My job requires 24-hour attendance, and I have to assist with patients in the emergency department, and with rapid COVID-19 testing and clinic work, the workload has increased during the pandemic. (H02-03)
Achievements and challenges for health workers offering medical services at the forefront during the COVID-19 outbreak.
Work Stress
According to the interview, the interviewees stated that their hospital provided them with enough personal protective equipment to ensure their safety. Most frontline health workers stated that they were unworried about getting infected, but they were worried about infecting their family members, especially those at high risk, such as old people, pregnant women, and children. It was also required for frontline doctors to take turns working at the rapid COVID-19 clinic and seeing patients in the negative pressure isolation ward.
Sometimes medical staff are blamed for not being able to help patients in a timely manner. (F03-01)
To be honest, this is also related to one’s own family. If you have elderly people, children, or pregnant women at home, you would naturally be concerned about their well-being.(C03-02)
Mental Health
Some interviewees said that they were anxious about lacking relevant knowledge or skills of areas outside their specialties. Some interviewees said that their major achievement came from helping patients recover or appreciation from the family of a patient. The interviewees expressed willingness to provide medical service at the forefront.
Furthermore, can firefighters say they are unwilling to respond to a fire scene? So, I can compare this problem to the fact that doctors do not choose to refuse to treat patients. (A03-04)
When I brought them back, when I saw how grateful the family was to you, in fact, you must have a great sense of accomplishment in your heart. (D03-03)
Stress and hardships experienced by health workers during the COVID-19 outbreak.
Stress from Both Patients and the Healthcare System
The interviewees had different sources of stress, and not all health workers were stressed. Others thought they were stressed by worrying about the outbreak or if their medical judgment was affected by the outbreak. There were interviewees who felt that they were being blamed by the family members of patients who died. It is wrong to fault doctors for failing to save a patient; it can place health workers under pressure. There were also interviewees who mentioned that their pressure came from patients or their family members’ irrational communication and unreasonable complaints. One interviewee indicated that internal medicine was not his specialty, so he felt stressed when providing frontline medical service. The nurse interviewed pointed out that his/her stress came from hospital administrators because they tend to do things from the political stance, which can be stressful.

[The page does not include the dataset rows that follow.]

theorem State.suspRequest_keeps {q : Nat → Bool} {s u : State} (h : Keeps q s u) (x1 : Word) :
    Keeps q s (State.suspRequest u x1) := by
  unfold State.suspRequest
  repeat' first
    | with_reducible assumption
    | with_reducible apply Keeps.foldl
    | with_reducible apply State.sendAll_keeps
    | with_reducible apply State.suspState_keeps
    | split
    | ((with_reducible refine Keeps.col ?_ _ ?ha ?hb ?hc); (case ha => rfl); (case hb => rfl); (case hc => rfl))
    | with_reducible refine Keeps.setTrap ?_ _ _
    | with_reducible refine Keeps.agCnt ?_ _ _
    | with_reducible apply PortLe.discardOne
    | with_reducible apply PortLe.setOwes
    | (intro _; exact ⟨⟨by simp, by simp, by simp, by simp⟩, rfl, rfl⟩)
    | intro _
    | dsimp only

theorem State.hoopLost_keeps {q : Nat → Bool} {s u : State} (h : Keeps q s u) (x1 : Nat) (x2 : BitVec 3) (hq : q (x1 / 48) = true) :
    Keeps q s (State.hoopLost u x1 x2) := by
  unfold State.hoopLost
  repeat' first
    | with_reducible assumption
    | exact hq
    | with_reducible apply Keeps.foldl
    | with_reducible apply State.hoopFault_keeps
    | with_reducible apply Keeps.setHoop
    | split
    | with_reducible apply PortLe.discardOne
    | with_reducible apply PortLe.setOwes
    | (intro _; exact ⟨⟨by simp, by simp, by simp, by simp⟩, rfl, rfl⟩)
    | intro _
    | dsimp only

theorem State.hoopStorage_keeps {q : Nat → Bool} {s u : State} (h : Keeps q s u) (x1 : Nat) (x2 : StorageEvent) (hq : q (x1 / 48) = true) :
    Keeps q s (State.hoopStorage u x1 x2) := by
  unfold State.hoopStorage
  repeat' first
    | with_reducible assumption
    | exact hq
    | with_reducible apply Keeps.foldl
    | with_reducible apply State.hoopLost_keeps
    | split
    | with_reducible refine Keeps.corr ?_ _
    | with_reducible apply PortLe.discardOne
    | with_reducible apply PortLe.setOwes
    | (intro _; exact ⟨⟨by simp, by simp, by simp, by simp⟩, rfl, rfl⟩)
    | intro _
    | dsimp only

theorem State.hoopRead_keeps {q : Nat → Bool} {s u : State} (h : Keeps q s u) (x1 : Nat) (x2 : Bool) (x3 : StorageEvent) (hq : q (x1 / 48) = true) :
    Keeps q s (State.hoopRead u x1 x2 x3).1 := by
  unfold State.hoopRead
  repeat' first
    | with_reducible assumption
    | exact hq
    | with_reducible apply Keeps.foldl
    | with_reducible apply State.hoopStorage_keeps
    | with_reducible apply State.hoopFault_keeps
    | split
    | with_reducible apply PortLe.discardOne
    | with_reducible apply PortLe.setOwes
    | (intro _; exact ⟨⟨by simp, by simp, by simp, by simp⟩, rfl, rfl⟩)
    | intro _
    | dsimp only

theorem State.sunk_keeps {q : Nat → Bool} {s u : State} (h : Keeps q s u) (x1 : Bind) :
    Keeps q s (State.sunk u x1) := by
  unfold State.sunk
  repeat' first
    | with_reducible assumption
    | with_reducible apply Keeps.foldl
    | with_reducible apply Keeps.onColl
    | split
    | with_reducible apply PortLe.discardOne
    | with_reducible apply PortLe.setOwes
    | (intro _; exact ⟨⟨by simp, by simp, by simp, by simp⟩, rfl, rfl⟩)
    | intro _
    | dsimp only

theorem State.readBackOk_keeps {q : Nat → Bool} {s u : State} (h : Keeps q s u) (x1 : Nat) :
    Keeps q s (State.readBackOk u x1) := by
  unfold State.readBackOk
  repeat' first
    | with_reducible assumption
    | with_reducible apply Keeps.foldl
    | with_reducible apply State.sunk_keeps
    | with_reducible apply State.sinkEnd_keeps
    | with_reducible apply State.finishDesc_keeps
    | with_reducible apply State.popBind_keeps
    | with_reducible apply State.dropBind_keeps
    | with_reducible apply Keeps.setChan
    | split
    | with_reducible apply PortLe.discardOne
    | with_reducible apply PortLe.setOwes
    | (intro _; exact ⟨⟨by simp, by simp, by simp, by simp⟩, rfl, rfl⟩)
    | intro _
    | dsimp only

theorem State.lateReport_keeps {q : Nat → Bool} {s u : State} (h : Keeps q s u) (x1 : Msg) (x2 : Nat) (x3 : Nat) (x4 : BitVec 16) :
    Keeps q s (State.lateReport u x1 x2 x3 x4) := by
  unfold State.lateReport
  repeat' first
    | with_reducible assumption
    | with_reducible apply Keeps.foldl
    | with_reducible apply Keeps.logEv
    | split
    | with_reducible apply PortLe.discardOne
    | with_reducible apply PortLe.setOwes
    | (intro _; exact ⟨⟨by simp, by simp, by simp, by simp⟩, rfl, rfl⟩)
    | intro _
    | dsimp only

theorem State.newRecord_keeps {q : Nat → Bool} {s u : State} (h : Keeps q s u) (x1 : BitVec 12) (x2 : Word) :
    Keeps q s (State.newRecord u x1 x2) := by
  unfold State.newRecord
  repeat' first
    | with_reducible assumption
    | with_reducible apply Keeps.foldl
    | split
    | with_reducible refine Keeps.colls ?_ _
    | with_reducible apply PortLe.discardOne
    | with_reducible apply PortLe.setOwes
    | (intro _; exact ⟨⟨by simp, by simp, by simp, by simp⟩, rfl, rfl⟩)
    | intro _
    | dsimp only

theorem State.passFault_keeps {q : Nat → Bool} {s u : State} (h : Keeps q s u) (x1 : Msg) (x2 : Nat) :
    Keeps q s (State.passFault u x1 x2) := by
  unfold State.passFault
  repeat' first
    | with_reducible assumption
    | with_reducible apply Keeps.foldl
    | with_reducible apply State.logRoute_keeps
    | with_reducible apply State.cutSide_keeps
    | with_reducible apply State.sendRaw_keeps
    | (refine Sent.Keeps.ok (State.sendRaw_keeps ?_ _ _) (by assumption))
    | split
    | with_reducible apply PortLe.discardOne
    | with_reducible apply PortLe.setOwes
    | (intro _; exact ⟨⟨by simp, by simp, by simp, by simp⟩, rfl, rfl⟩)
    | intro _
    | dsimp only

theorem State.onFault_keeps {q : Nat → Bool} {s u : State} (h : Keeps q s u) (x1 : Msg) :
    Keeps q s (State.onFault u x1) := by
  unfold State.onFault
  repeat' first
    | with_reducible assumption
    | with_reducible apply Keeps.foldl
    | with_reducible apply State.passFault_keeps
    | with_reducible apply State.newRecord_keeps
    | with_reducible apply State.lateReport_keeps
    | with_reducible apply State.storeTrap_keeps
    | with_reducible apply State.decideAbort_keeps
    | split
    | with_reducible apply PortLe.discardOne
    | with_reducible apply PortLe.setOwes
    | (intro _; exact ⟨⟨by simp, by simp, by simp, by simp⟩, rfl, rfl⟩)
    | intro _
    | dsimp only

theorem State.laneLost_keeps {q : Nat → Bool} {s u : State} (h : Keeps q s u) (x1 : Nat) (x2 : Nat) (x3 : BitVec 8) :
    Keeps q s (State.laneLost u x1 x2 x3) := by
  unfold State.laneLost
  repeat' first
    | with_reducible assumption
    | with_reducible apply Keeps.foldl
    | with_reducible apply State.retrain_keeps
    | with_reducible apply State.goDown_keeps
    | split
    | with_reducible apply PortLe.discardOne
    | with_reducible apply PortLe.setOwes
    | (intro _; exact ⟨⟨by simp, by simp, by simp, by simp⟩, rfl, rfl⟩)
    | intro _
    | dsimp only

Currently, there is not much pressure on the work due to the fact of that the main thing is to do some proper treatment of the patient. (G04-01)
I’m not experiencing any particular stress at the moment. If someone is concerned about the risk of infection and does not wish to continue working, we should respect their choice if they decide to resign. (H04-01)
I understand that you may feel a bit stressed because you’re not familiar with the internal medicine treatment methods, which are not within your area of expertise. It’s natural to feel more pressure when dealing with unfamiliar tasks. (B04-01)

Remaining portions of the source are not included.